(Records contained in a dataset)
◇ ◇ ◇ ◇
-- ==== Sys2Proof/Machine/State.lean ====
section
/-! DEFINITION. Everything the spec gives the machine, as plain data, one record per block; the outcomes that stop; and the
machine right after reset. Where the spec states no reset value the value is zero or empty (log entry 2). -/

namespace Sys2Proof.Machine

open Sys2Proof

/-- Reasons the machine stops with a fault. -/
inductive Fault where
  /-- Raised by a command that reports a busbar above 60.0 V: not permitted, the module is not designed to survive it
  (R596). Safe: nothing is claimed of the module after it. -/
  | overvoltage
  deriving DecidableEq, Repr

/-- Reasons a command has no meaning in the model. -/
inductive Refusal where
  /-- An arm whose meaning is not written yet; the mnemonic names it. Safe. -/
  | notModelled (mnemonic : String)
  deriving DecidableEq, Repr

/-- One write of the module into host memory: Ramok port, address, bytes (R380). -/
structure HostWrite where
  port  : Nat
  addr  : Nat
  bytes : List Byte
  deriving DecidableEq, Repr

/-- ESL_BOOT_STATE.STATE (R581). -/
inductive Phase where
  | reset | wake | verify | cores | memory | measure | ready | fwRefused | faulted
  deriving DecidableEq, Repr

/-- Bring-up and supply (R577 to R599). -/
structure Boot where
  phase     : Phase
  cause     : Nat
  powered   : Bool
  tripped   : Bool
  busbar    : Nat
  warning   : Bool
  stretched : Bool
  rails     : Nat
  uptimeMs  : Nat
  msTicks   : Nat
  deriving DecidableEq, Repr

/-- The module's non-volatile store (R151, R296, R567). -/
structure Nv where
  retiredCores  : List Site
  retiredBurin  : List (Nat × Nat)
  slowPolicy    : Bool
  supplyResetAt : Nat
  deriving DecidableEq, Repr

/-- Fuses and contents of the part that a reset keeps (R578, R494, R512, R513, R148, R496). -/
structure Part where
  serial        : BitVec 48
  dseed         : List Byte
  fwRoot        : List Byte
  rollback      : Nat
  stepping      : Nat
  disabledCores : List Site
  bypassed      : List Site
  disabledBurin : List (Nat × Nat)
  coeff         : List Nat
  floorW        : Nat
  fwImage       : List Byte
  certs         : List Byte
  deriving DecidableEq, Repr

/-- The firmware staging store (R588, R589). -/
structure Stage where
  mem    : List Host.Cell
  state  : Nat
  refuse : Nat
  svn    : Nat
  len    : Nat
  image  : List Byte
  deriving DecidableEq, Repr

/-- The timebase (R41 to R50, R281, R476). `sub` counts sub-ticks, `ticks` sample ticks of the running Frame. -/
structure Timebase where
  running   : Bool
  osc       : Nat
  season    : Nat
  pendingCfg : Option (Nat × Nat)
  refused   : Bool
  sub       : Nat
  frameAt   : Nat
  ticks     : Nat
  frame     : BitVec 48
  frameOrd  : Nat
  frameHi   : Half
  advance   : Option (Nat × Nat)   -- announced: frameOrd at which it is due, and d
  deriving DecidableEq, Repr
◇ ◇ ◇ ◇
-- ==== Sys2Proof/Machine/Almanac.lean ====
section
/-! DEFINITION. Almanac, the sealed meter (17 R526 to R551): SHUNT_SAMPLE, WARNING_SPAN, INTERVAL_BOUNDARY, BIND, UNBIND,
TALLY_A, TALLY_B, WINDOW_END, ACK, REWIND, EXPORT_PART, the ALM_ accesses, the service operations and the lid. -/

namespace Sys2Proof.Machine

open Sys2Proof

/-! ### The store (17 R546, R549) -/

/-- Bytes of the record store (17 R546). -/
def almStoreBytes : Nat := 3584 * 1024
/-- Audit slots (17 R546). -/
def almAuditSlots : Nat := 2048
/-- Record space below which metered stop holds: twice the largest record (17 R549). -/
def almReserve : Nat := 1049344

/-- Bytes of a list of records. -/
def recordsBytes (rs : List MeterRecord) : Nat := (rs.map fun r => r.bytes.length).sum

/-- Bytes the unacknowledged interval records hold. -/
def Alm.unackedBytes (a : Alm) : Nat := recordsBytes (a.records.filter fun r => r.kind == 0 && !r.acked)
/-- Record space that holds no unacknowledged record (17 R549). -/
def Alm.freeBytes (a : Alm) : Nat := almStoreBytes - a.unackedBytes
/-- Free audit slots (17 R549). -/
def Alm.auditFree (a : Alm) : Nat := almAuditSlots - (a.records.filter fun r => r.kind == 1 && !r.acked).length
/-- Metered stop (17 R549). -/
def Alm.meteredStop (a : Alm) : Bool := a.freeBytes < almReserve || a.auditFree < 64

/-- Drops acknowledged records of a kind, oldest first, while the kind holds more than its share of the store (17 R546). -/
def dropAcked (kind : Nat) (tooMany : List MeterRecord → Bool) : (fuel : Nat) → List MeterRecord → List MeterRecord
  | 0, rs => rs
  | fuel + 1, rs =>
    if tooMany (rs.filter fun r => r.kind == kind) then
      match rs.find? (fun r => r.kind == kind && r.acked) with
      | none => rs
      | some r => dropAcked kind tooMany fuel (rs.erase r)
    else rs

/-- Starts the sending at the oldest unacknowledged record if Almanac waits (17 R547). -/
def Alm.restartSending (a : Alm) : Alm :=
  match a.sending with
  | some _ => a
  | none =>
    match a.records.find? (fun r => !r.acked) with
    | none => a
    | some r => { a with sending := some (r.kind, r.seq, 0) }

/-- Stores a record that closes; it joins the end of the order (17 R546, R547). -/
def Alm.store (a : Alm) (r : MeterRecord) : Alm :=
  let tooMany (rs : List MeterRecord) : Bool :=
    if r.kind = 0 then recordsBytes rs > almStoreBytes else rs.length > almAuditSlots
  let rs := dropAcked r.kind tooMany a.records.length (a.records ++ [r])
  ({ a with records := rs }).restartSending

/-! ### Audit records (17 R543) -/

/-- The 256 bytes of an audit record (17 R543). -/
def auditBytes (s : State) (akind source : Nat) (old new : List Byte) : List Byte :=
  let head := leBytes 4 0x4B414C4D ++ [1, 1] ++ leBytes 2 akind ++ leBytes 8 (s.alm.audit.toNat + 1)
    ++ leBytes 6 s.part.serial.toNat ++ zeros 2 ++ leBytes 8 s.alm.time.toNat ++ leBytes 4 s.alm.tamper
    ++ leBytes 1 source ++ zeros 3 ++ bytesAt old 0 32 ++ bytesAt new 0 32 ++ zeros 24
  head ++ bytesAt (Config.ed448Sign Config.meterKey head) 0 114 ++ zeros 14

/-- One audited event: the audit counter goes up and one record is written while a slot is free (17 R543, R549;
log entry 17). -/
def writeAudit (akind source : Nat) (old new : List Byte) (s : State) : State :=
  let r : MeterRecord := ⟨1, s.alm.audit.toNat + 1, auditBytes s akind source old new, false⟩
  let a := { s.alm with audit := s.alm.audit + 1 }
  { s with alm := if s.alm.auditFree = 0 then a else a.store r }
◇ ◇ ◇ ◇
(DIRECTIONS) Output the lines of the records above exactly as they appear, from the line containing "def dropAcked (kind" through the line containing "a with sending".

(RESPONSE AREA)
def dropAcked (kind : Nat) (tooMany : List MeterRecord → Bool) : (fuel : Nat) → List MeterRecord → List MeterRecord
  | 0, rs => rs
  | fuel + 1, rs =>
    if tooMany (rs.filter fun r => r.kind == kind) then
      match rs.find? (fun r => r.kind == kind && r.acked) with
      | none => rs
      | some r => dropAcked kind tooMany fuel (rs.erase r)
    else rs

/-- Starts the sending at the oldest unacknowledged record if Almanac waits (17 R547). -/
def Alm.restartSending (a : Alm) : Alm :=
  match a.sending with
  | some _ => a
  | none =>
    match a.records.find? (fun r => !r.acked) with
    | none => a
    | some r => { a with sending := some (r.kind, r.seq, 0) }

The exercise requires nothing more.